Pick each line containing the word "lean" out of the data below.

▼

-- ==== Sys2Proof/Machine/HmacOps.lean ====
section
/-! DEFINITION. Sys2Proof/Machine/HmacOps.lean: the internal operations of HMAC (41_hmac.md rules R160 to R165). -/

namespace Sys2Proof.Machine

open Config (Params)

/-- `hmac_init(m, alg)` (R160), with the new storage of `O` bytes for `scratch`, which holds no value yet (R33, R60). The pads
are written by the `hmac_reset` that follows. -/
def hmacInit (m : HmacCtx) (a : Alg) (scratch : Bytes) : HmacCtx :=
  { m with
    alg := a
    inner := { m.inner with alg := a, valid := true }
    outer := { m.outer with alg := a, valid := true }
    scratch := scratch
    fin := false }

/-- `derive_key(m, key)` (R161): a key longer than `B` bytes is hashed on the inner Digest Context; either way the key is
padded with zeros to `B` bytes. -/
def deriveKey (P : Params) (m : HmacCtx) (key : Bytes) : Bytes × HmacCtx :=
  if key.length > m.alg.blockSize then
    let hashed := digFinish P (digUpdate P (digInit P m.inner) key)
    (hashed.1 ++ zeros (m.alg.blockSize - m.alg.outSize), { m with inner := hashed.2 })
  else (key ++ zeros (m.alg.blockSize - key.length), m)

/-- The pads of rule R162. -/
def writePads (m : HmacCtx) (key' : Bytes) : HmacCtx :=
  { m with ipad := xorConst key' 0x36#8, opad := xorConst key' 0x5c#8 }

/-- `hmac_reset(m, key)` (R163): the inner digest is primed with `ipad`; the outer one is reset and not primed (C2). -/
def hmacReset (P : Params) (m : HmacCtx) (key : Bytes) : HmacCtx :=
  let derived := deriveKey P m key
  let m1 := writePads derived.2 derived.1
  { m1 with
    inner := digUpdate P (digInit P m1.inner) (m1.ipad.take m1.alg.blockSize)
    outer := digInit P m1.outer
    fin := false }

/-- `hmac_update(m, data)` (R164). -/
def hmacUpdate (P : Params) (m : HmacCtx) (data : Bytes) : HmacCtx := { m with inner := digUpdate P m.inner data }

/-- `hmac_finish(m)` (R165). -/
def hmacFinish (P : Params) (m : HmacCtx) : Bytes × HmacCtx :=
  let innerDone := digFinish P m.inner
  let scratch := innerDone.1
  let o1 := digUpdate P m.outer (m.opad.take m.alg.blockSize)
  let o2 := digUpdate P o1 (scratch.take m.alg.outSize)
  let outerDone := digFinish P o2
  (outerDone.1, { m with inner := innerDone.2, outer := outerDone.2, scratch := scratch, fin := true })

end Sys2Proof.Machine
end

▲

WRITTEN ANSWER:
-- ==== Sys2Proof/Machine/HmacOps.lean ====
/-! DEFINITION. Sys2Proof/Machine/HmacOps.lean: the internal operations of HMAC (41_hmac.md rules R160 to R165). -/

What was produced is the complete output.